I migranti portati in Albania: “Ci hanno soccorso in acque italiane”. Pd: “Chiederemo i tracciati delle navi”
Le autorità italiane potrebbero aver soccorso alcuni dei migranti che si trovano al momento nel centro di Gjader, Albania, in acque territoriali italiane, e non internazionali come prevede la legge. A testimoniarlo è la ricostruzione dei migranti che stamane hanno parlato con una delegazione di parlamentari italiani venuti apposta nel Paese delle aquile. "Avrei potuto raggiungere la costa a nuoto", ha dichiarato un sopravvissuto, riferendosi al punto in cui è avvenuto il soccorso da parte della motovedetta della guardia costiera, agli onorevoli Paolo Ciani (PD), Rachele Scarpa (PD) e Riccardo Magi (Più Europa). Altri l’hanno descritta come "una posizione molto ravvicinata a Lampedusa", secondo l’onorevole Magi tre persone su quattro, di quelle con cui hanno parlato, hanno dichiarato che, al momento del soccorso, la terra era vicinissima. Per questo i parlamentari, non appena saranno rientrati in Italia, chiederanno di visionare i tracciati dei soccorsi dei diversi eventi di quella notte.
"Se il soccorso fosse avvenuto in acque territoriali, il trasferimento in Albania sarebbe a tutti gli effetti un respingimento", ha dichiarato l’onorevole Ciani alla stampa, appena uscito dal centro di Gjader. "I migranti dentro ci hanno raccontato delle storie tragiche – continua – uno di loro è stato 9 mesi in Libia, un altro un anno, un altro ancora è stato rapito da un tassista in Libia, poi è stato venduto e dopo gli hanno sequestrato e distrutto il passaporto". "Uno dei ragazzi aveva un segno evidente sul naso perché l’avevano colpito con un kalashnikov in Libia", aggiunge l’onorevole Ciani. C’è chi, racconta l’onorevole Scarpa, ha pianto durante tutto il colloquio chiedendo di essere portato in Italia. "Molti di loro hanno scoperto che stavano andando in Albania solo una volta che il viaggio verso il paese delle aquile era già iniziato", continua.
Tutti i dodici i migranti, 5 egiziani e 7 bangladesi, rimasti dentro il centro di Gjader, hanno già fatto richiesta d’asilo, ancora prima che venisse convalidato il provvedimento di limitazione della libertà personale, per cui il giudice di Roma si pronuncerà entro domani sera. La commissione territoriale si è già riunita a Roma, stamane, per valutare le richieste d’asilo dei dodici richiedenti. Ma se il trattenimento non verrà convalidato, le persone dovranno essere riportate in Italia, e le procedure di richiesta di asilo continueranno li.

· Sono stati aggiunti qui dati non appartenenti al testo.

-- ==== Sys2Proof/Machine/Bus.lean ====
section
/-! DEFINITION. The host port at transaction level (spec/20_memory.md): MemRead (R66), MemWrite (R67), the
issue of a command word (R95 to R97), and transfers while `rst_n` is low (R232). -/

namespace Sys2Proof.Machine

/-- A legal command starts: BUSY, DONE, the latch and the loaded engine (R97). -/
def State.startCommand (s : State) (i : Instr) (w : Word32) : State :=
  { s with
    status := s.status.start
    engine := s.engine.load i (Latch.capture w s.regs) }

/-- Issue of a word written to CMD while BUSY = 0: a legal word starts, any other is ILLEGAL_CMD (R95, R96, R97). -/
def State.issue (s : State) (w : Word32) : State :=
  match decodeCmd w with
  | .ok i => s.startCommand i w
  | .error _ => s.rejectIllegal codeIllegalCmd

/-- Whether a read of a register is unspecified while BUSY = 1 (R68). -/
def WideReg.unspecifiedWhileBusy : WideReg → Bool
  | .k | .xb => false
  | .pmx | .pmz | .ppx | .ppz | .resx => true

/-- The data of a read of word `j` of a 256-bit register: K reads 0 (R25), a busy slot or RESX a free value
(R68), otherwise the word (R66). -/
def State.readWide (s : State) (reg : WideReg) (j : Fin 8) : Word32 :=
  if reg = .k then 0
  else if s.status.busy && reg.unspecifiedWhileBusy then Config.busyRead s.edge
  else wordOf (s.regs.get reg) j

/-- MemRead(off, 4): the data and `pslverr` (R66, R70, R71). It changes no state. -/
def busRead (s : State) (off : Offset) : Word32 × Bool :=
  match target off with
  | .misaligned => (0, true)
  | .reserved => (0, true)
  | .id => (Config.idWord, false)
  | .ctrl => (s.status.ctrlWord, false)
  | .status => (s.status.statusWord, false)
  | .cmd => (0, false)
  | .wide reg j => (s.readWide reg j, false)

/-- A write to CMD or to an operand register that the busy block drops (R34, R69). -/
def State.dropWrite (s : State) : State := { s with status := s.status.setOverrun }

/-- A write to word `j` of a 256-bit register: RESX is read-only; a busy block drops the write (R67, R69). -/
def State.writeWide (s : State) (reg : WideReg) (j : Fin 8) (v : Word32) : State :=
  if reg = .resx then s
  else if s.status.busy then s.dropWrite
  else { s with regs := s.regs.set reg (setWordOf (s.regs.get reg) j v) }

/-- A write to CMD (R67, R95). -/
def State.writeCmd (s : State) (v : Word32) : State :=
  if s.status.busy then s.dropWrite else s.issue v

/-- MemWrite(off, 4, v): the state after and `pslverr`, the checks in the order of R207 (R67, R69 to R71). -/
def busWrite (s : State) (off : Offset) (v : Word32) : State × Bool :=
  match target off with
  | .misaligned => (s, true)
  | .reserved => (s, true)
  | .id => (s, false)
  | .ctrl => ({ s with status := s.status.writeCtrl v }, false)
  | .status => ({ s with status := s.status.writeStatus v }, false)
  | .cmd => (s.writeCmd v, false)
  | .wide reg j => (s.writeWide reg j v, false)

/-- What a transfer that ends while `rst_n` = 0 is answered: a read 0 and no error, a write no error (R232). -/
def resetResp : Option Transfer → Option BusResp
  | none => none
  | some (.read _) => some (.read 0 false)
  | some (.write _ _) => some (.write false)

/-- The transfer's answer recorded and the inputs moved on. -/
def State.answer (s : State) (resp : Option BusResp) (rest : List Input) : State :=
  { s with env := { s.env with resp := resp, inputs := rest } }

/-- One mismatch of an `rd OFF == V32` statement (R104). -/
def State.countMismatch (s : State) (differs : Bool) : State :=
  { s with env := { s.env with mismatches := s.env.mismatches + differs.toNat } }

/-- A read answered from the observable state (R66, R219). -/
def State.hostRead (s : State) (off : Offset) (rest : List Input) : State :=
  let r := busRead s.observed off
  s.answer (some (.read r.1 r.2)) rest

/-- The value of an `rd` statement, kept for the host (R104). -/
def State.keepValue (s : State) (v : Word32) : State :=
  { s with env := { s.env with values := v :: s.env.values } }

/-- The statement `rd OFF`: a read, whose word is the statement's value (R104). -/
def State.hostRd (s : State) (off : Offset) (rest : List Input) : State :=
  (s.hostRead off rest).keepValue (busRead s.observed off).1

/-- A write carried out; between a clock stop and the next reset it leaves nothing that can be known (R67, R219). -/
def State.hostWrite (s : State) (off : Offset) (v : Word32) (rest : List Input) : State :=
  let r := busWrite s off v
  (if s.powerLost then s else r.1).answer (some (.write r.2)) rest

/-- What the host does at an edge at which `rst_n` is high and the clock runs: nothing, or the statement at
the head of its program (R104). `poll` stays at the head until it has read BUSY = 0; that it holds back all entries
behind it, a reset or a clock stop too, is the model's choice (DESIGN CHOICE, log 27). -/
def State.hostAct (s : State) : State :=
  match s.env.inputs with
  | [] => s.answer none []
  | .wr off v :: rest => s.hostWrite off v rest
  | .rd off :: rest => s.hostRd off rest
  | .rdEq off v :: rest =>
    (s.hostRd off rest).countMismatch (decide ((busRead s.observed off).1 ≠ v))
  | .poll :: rest =>
    if (busRead s.observed statusOffset).1.getLsbD 0 then s.hostRead statusOffset (.poll :: rest)
    else s.hostRead statusOffset rest
  | .quiet :: rest | .rstLow _ :: rest | .clockStop :: rest | .strayFauResponse :: rest => s.answer none rest

end Sys2Proof.Machine
end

Resta il dubbio di come, nel caso in cui domani non venisse convalidato il fermo, queste persone saranno trasferite immediatamente in Italia, dal momento che il pattugliatore Libra è già rientrato.
Aumentano, così, i dubbi sulla fattibilità e la regolarità del progetto Albania, inaugurato ieri nel peggiore dei modi, quando, in seguito al primo screening nel centro di accoglienza del porto di Shengjin, due delle sedici persone arrivate nella mattinata di ieri hanno dichiarato di essere minori, mentre altri due uomini sono risultati casi vulnerabili.
Per due volte la motovedetta della Guardia di Finanza ha così fatto da shuttle in acque albanesi, per portare prima i due presunti minori bengalesi, poi i due casi vulnerabili egiziani a bordo del pattugliatore Libra della Marina Militare, ancorato a largo. I due minori e i due casi vulnerabili, invece, dopo un’altra nottata in mare, sono sbarcati stamattina a Brindisi, e i due minori si trovano adesso in un centro per minori non accompagnati in Basilicata. Le spese del loro viaggio a ritroso verso l'Italia andranno sommate agli oltre 250mila euro, circa ventimila euro a persona, spesi dall’Italia per portare i sedici migranti in Italia.
"Hanno parlato tanto di questo come un esperimento – conclude l’onorevole Ciani – ma non si fanno gli esperimenti sulla pelle delle persone. Non si fanno gli esperimenti sulla pelle di persone vulnerabili".